Intel's oneAPI is an open, standards-based programming model, empowering C++ developers to target different accelerator architectures with in a uniform manner. This is in contrast to specialized APIs such as Vulkan, CUDA, or D3D12 which target GPUs in a bespoke manner, or Verilog and VHDL which target FPGAs. When programming with oneAPI, the same code can be used to target CPUs, GPUs, and FPGAs alike. The only thing you need to get started is a working installation of the oneAPI toolkit which ships with DPC++, Intel's extension to the Clang compiler, needed to compile C++ code to target the various supported acclerator types.

An additional benefit of using oneAPI is the ability to deploy applications to Intel's DevCloud, a sandbox environment providing access to compute clusters provisioned with powerful CPUs and FPGAs. Practitioners familiar with the complexity of managing FPGA toolchains will likely be pleased to deploy software in a nearly turnkey environment, targeting FPGAs such as the Arria 10 without needing an immediate investment in hardware. In this article, we'll be writing a small program using oneAPI and DPC++ from scratch and subsequently deploy and run our program on hardware in the DevCloud.

Why Port to a GPU?

It may seem straightforward to think that porting C++ applications to a GPU are a strict win. However, it's important to consider the way in which CPUs and GPUs perform differently and analyze the tradeoffs involved. CPUs are topologically simple processors. A CPU consists of multiple cores (which may be further subdivided into logical cores, e.g., Intel's hyperthreading). Each logical core has its own instruction cache, data cache, and command queue. While a thread is assigned to a core, it has exclusive access to the core's resources and can fetch instructions from memory for evaluation.

In contrast, a GPU's architecture is hierarchical in nature, and designed to maximize throughput. To achieve this, instead of having each core maintain its own caches and command queue, individual processing units are instead grouped into subgroups (also known as warps on Nvidia hardware). Instructions across an entire subgroup are single issue, that is, all threads within a subgroup operate on the same instruction at a given time. Furthermore, while each thread has its own set of vector registers, the entire subgroup has access to fast device memory that is shared. It should be relatively clear why this arrangement of silicon results in higher throughput, fewer resources and instructions are needed to drive more work.

Algorithms that map cleanly to GPUs are those that are amenable to high degrees parallelization. In particular, if a task can be split into subtasks such that the subtasks can work in relative isolation from one another, the GPU is a prime candidate for accelerating the work. The Discrete Cosine Transform is one such algorithm easily accelerated by GPUs which we'll look at in this article.
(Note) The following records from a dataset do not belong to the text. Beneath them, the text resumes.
/-- What a core's swap state says of the crews in its shadow is all that a state shows of saved crews. -/
theorem State.isSaved_setCore {s : State} {c : Nat} {v : CoreSt} (h : v.swap.saved = (s.core c).swap.saved) (x : Nat) :
    (s.setCore c v).isSaved x = s.isSaved x := by
  have hc : ((s.setCore c v).core (s.crew x).core).swap.saved = (s.core (s.crew x).core).swap.saved := by
    rw [State.setCore_core]
    split
    · rename_i e; rw [h, e]
    · rfl
  exact congrArg (fun l => List.contains l x) hc

theorem State.saving_isSaved (s : State) (c x : Nat) : (s.saving c).isSaved x = s.isSaved x := State.isSaved_setCore (by rfl) x

theorem State.saving_coreWaves (s : State) (c d : Nat) : (s.saving c).coreWaves d = s.coreWaves d := by
  unfold State.coreWaves
  simp only [State.saving_isSaved]
  rfl

theorem State.saving_matrixOn (s : State) (c d : Nat) : (s.saving c).matrixOn d = s.matrixOn d := by
  unfold State.matrixOn State.liveCrews
  simp only [State.saving_isSaved]
  rfl

theorem State.onlyThreads.matrixOn {s t : State} (h : s.onlyThreads t) (c : Nat) : t.matrixOn c = s.matrixOn c := by
  unfold State.onlyThreads at h
  rw [h]
  rfl

theorem startSave_gives {s : State} {c : Nat} (hb : (s.core c).swap.busy = false) (hh : (s.core c).swap.held = false) :
    Answer.gives (exec (.swapSave c) s) (fun t =>
        t = { s with cores := t.cores, waves := t.waves, groups := t.groups, clusters := t.clusters, mem := t.mem, free := t.free }
        ∧ (∀ x, x ≠ c → t.core x = s.core x)
        ∧ t.core c = { s.core c with
            swap := { (s.core c).swap with
              busy := true, dir := false, ask := false, goAt := s.dt, halted := true, copying := false, going := s.liveCrews c } }
        ∧ (∀ x ∈ s.coreWaves c, ∀ p, (s.wave x).spec = some p → (t.wave x).seg = p.seg ∧ (t.wave x).word = p.word
          ∧ (t.wave x).cc = p.ckCc
          ∧ (t.wave x).spec = some { p with undo := [], watches := [], stores := [], conflict := false })
        ∧ (s.matrixOn c = true → (t.seqOf (clusterOf c)).stop = true)) := by
  set s2 := ((s.saving c).coreWaves c).foldl (fun t w => t.rollback w false) (s.saving c) with hs2
  have he : exec (.swapSave c) s = .next (if s2.matrixOn c then s2.stopSeq (clusterOf c) else s2) := by
    exact congrArg Host.Outcome.next ((if_neg (by simp [hb])).trans (if_neg (by simp [hh])))
  have hroll : (s.saving c).onlyThreads s2 := State.onlyThreads_foldl (fun t w => t.onlyThreads_rollback w false) _ _
  have hm : s2.matrixOn c = s.matrixOn c := (hroll.matrixOn c).trans (s.saving_matrixOn c c)
  have hcheck : ∀ x ∈ s.coreWaves c, ∀ p, (s.wave x).spec = some p → (s2.wave x).atCheckpoint p := fun x hx p hp =>
    State.rollbacks_atCheckpoint _ _ (.inr ⟨by rw [s.saving_coreWaves]; exact hx, hp⟩)
  set t := if s2.matrixOn c then s2.stopSeq (clusterOf c) else s2 with ht
  have hstop : s2.abandoned t := by
    rw [ht]
    split
    · exact s2.abandoned_stopSeq _
    · exact State.abandoned.refl s2
  have hcore : ∀ x, t.core x = (s.saving c).core x := fun x => by rw [hstop.machine, hroll]; rfl
  refine ⟨t, he, ?_, fun x hx => ?_, ?_, fun x hx p hp => hstop.rolled x p (hcheck x hx p hp), fun hmx => ?_⟩
  · rw [hstop.machine, hroll]
    rfl
  · rw [hcore, State.saving, State.setCore_core, if_neg hx]
  · rw [hcore, State.saving, State.setCore_core_same]
  · rw [ht, hm, if_pos hmx]
    exact s2.stopSeq_stop _

theorem heldSave_gives {s : State} {c : Nat} (hb : (s.core c).swap.busy = false) (hh : (s.core c).swap.held = true) :
    Answer.gives (exec (.swapSave c) s) (fun t => s.onlyCore t c
        ∧ t.core c = { s.core c with swap := { (s.core c).swap with ask := false, status := 1 } }) := by
  refine ⟨s.setCore c _, ?_, ⟨rfl, fun x hx => by rw [State.setCore_core, if_neg hx], fun _ => rfl⟩, State.setCore_core_same ..⟩
  exact congrArg Host.Outcome.next ((if_neg (by simp [hb])).trans (if_pos hh))

/-! ### The end of a save (R135, R385) -/

theorem haltEnd_gives {s : State} {c : Nat} (hb : (s.core c).swap.busy = true) (hd : (s.core c).swap.dir = false)
    (hc : (s.core c).swap.copying = false) (hh : s.halted c = true) : Answer.gives (exec (.swapSaveHaltEnd c) s) (fun t =>
      s.onlyCore t c ∧ t.core c = { s.core c with
        swap := { (s.core c).swap with haltNs := min (s.dt - (s.core c).swap.goAt) (2 ^ 32 - 1), copying := true, copyAt := s.cycles (clusterOf c) } }) :=
  ⟨s.setCore c _, if_neg (by simp [hb, hd, hc, hh]), ⟨rfl, fun x hx => by rw [State.setCore_core, if_neg hx], fun _ => rfl⟩, State.setCore_core_same ..⟩

/-- Waves have gone from release queues back to their waits, and loads that had performed in part begin anew. -/
structure State.unqueued (s t : State) : Prop where
  machine : t = { s with waves := t.waves, clusters := t.clusters }
  waves : ∀ x, t.wave x = { s.wave x with park := (t.wave x).park, held := (t.wave x).held }
  clusters : ∀ k, t.cluster k = { s.cluster k with relQ := (t.cluster k).relQ }

theorem State.unqueued.refl (s : State) : s.unqueued s := ⟨rfl, fun _ => rfl, fun _ => rfl⟩

theorem State.unqueued.trans {s t u : State} (h : s.unqueued t) (k : t.unqueued u) : s.unqueued u where
  machine := by rw [k.machine, h.machine]
  waves x := by rw [k.waves x, h.waves x]
  clusters c := by rw [k.clusters c, h.clusters c]

theorem State.unqueued_setWave (s : State) (w : Nat) (v : Wave) (h : v = { s.wave w with park := v.park, held := v.held }) :
    s.unqueued (s.setWave w v) where
  machine := rfl
  waves x := by
    rw [State.setWave_wave]
    split
    · rename_i hx; rw [hx]; exact h
    · rfl
  clusters _ := rfl

theorem State.unqueued_setRelQ (s : State) (k : Nat) (l : List Nat) : s.unqueued (s.setCluster k { s.cluster k with relQ := l }) where
  machine := rfl
  waves _ := rfl
  clusters x := by
    rw [State.setCluster_cluster]
    split
    · rename_i hx; rw [hx]
    · rfl

theorem State.unqueued_unqueue (s : State) (w : Nat) : s.unqueued (s.unqueue w) := by
  unfold State.unqueue
  split
  · exact (s.unqueued_setWave w _ rfl).trans (State.unqueued_setRelQ _ _ _)
  · unfold State.unsend
    split
    · exact State.unqueued.refl s
    · split
      · exact s.unqueued_setWave w _ rfl
      · exact State.unqueued.refl s

theorem State.unqueued.cycles {s t : State} (h : s.unqueued t) (k : Nat) : t.cycles k = s.cycles k := by
  unfold State.cycles
  rw [h.clusters k, h.machine]

theorem State.copied_of {s : State} {c : Nat} (hb : (s.core c).swap.busy = true) (hc : (s.core c).swap.copying = true)
    (hr : s.clusterRuns (clusterOf c) = true) (h : (s.core c).swap.copyAt + 560 ≤ s.cycles (clusterOf c)) : s.copied c = true := by
  simp [State.copied, hb, hc, hr, h]

theorem State.setCore_machine {s u : State} (h : u = { s with waves := u.waves, clusters := u.clusters }) (c : Nat) (v : CoreSt) :
    u.setCore c v = { s with cores := (u.setCore c v).cores, waves := u.waves, clusters := u.clusters } :=
  congrArg (fun x : State => { x with cores := (u.setCore c v).cores }) h

theorem saveComplete_gives {s : State} {c : Nat} (hc : s.copied c = true) (hd : (s.core c).swap.dir = false) :
    Answer.gives (exec (.swapSaveComplete c) s) (fun t =>
        t = { s with cores := t.cores, waves := t.waves, clusters := t.clusters } ∧ (∀ x, x ≠ c → t.core x = s.core x)
        ∧ t.core c = { s.core c with
            savedAt := s.cycles (clusterOf c)
            swap := { (s.core c).swap with
              busy := false, held := true, status := 0, halted := false, copying := false, lost := [], going := []
              saved := (s.coreCrews c).filter (fun x => (s.core c).swap.going.contains x) } }
        ∧ (∀ x, t.wave x = { s.wave x with park := (t.wave x).park, held := (t.wave x).held })
        ∧ ∀ k, t.cluster k = { s.cluster k with relQ := (t.cluster k).relQ }) := by
  have he : exec (.swapSaveComplete c) s = .next _ := if_neg (by simp [hc, hd])
  refine ⟨_, he, ?_⟩
  have h : s.unqueued ((s.coreWaves c).foldl State.unqueue s) :=
    foldl_keeps (fun t => s.unqueued t) _ _ s (State.unqueued.refl s) fun t w hw => hw.trans (t.unqueued_unqueue w)
  set s1 := (s.coreWaves c).foldl State.unqueue s
  have hcore : ∀ x, s1.core x = s.core x := fun x => by rw [h.machine]; rfl
  refine ⟨?_, fun x hx => by rw [State.setCore_core, if_neg hx, hcore], ?_, h.waves, h.clusters⟩
  · exact State.setCore_machine h.machine _ _
  · rw [State.setCore_core_same, h.cycles, hcore]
C++ Discrete Cosine Transform

Without going too much into the mechanics of the Discrete Cosine Transform (henceforth, the DCT), let's just recount a few facts about the DCT:

Like the Fourier Transform, the DCT is a fully invertible transform from the spatial domain to the frequency domain
Unlike the Fourier Transform, the DCT is built on only even functions (cosines)
The DCT is commonly used in image and video compression algorithms; after the DCT is applied, fewer bits are allocated to store the higher frequency components because they are perceptually less significant

When the DCT is actually applied to an image or video frame, it's commonly applied to individual blocks within the raster (8x8 blocks are a typical size). For this demonstration, we'll be performing the following operations:

Load an image and convert it to greyscale
For each 8x8 block within the image, we'll map it to an 8x8 block of frequency amplitudes (applying the DCT)
Immediately, we'll invert the DCT to recover the original image and write it to disk for comparison

This application won't "produce" any result other than an image that should hopefully be identical to the original image. However, the intermediate frequency amplitude values can be quantized and compressed in a typical image or video codec. The encoding and decoding we perform here is largely illustrative of the technique, and the decoded output is a useful visual metric to determine if our code works as intended. While, we won't delve any further into the DCT or its properties, interested readers are encouraged to read the excellent introduction on wikipedia.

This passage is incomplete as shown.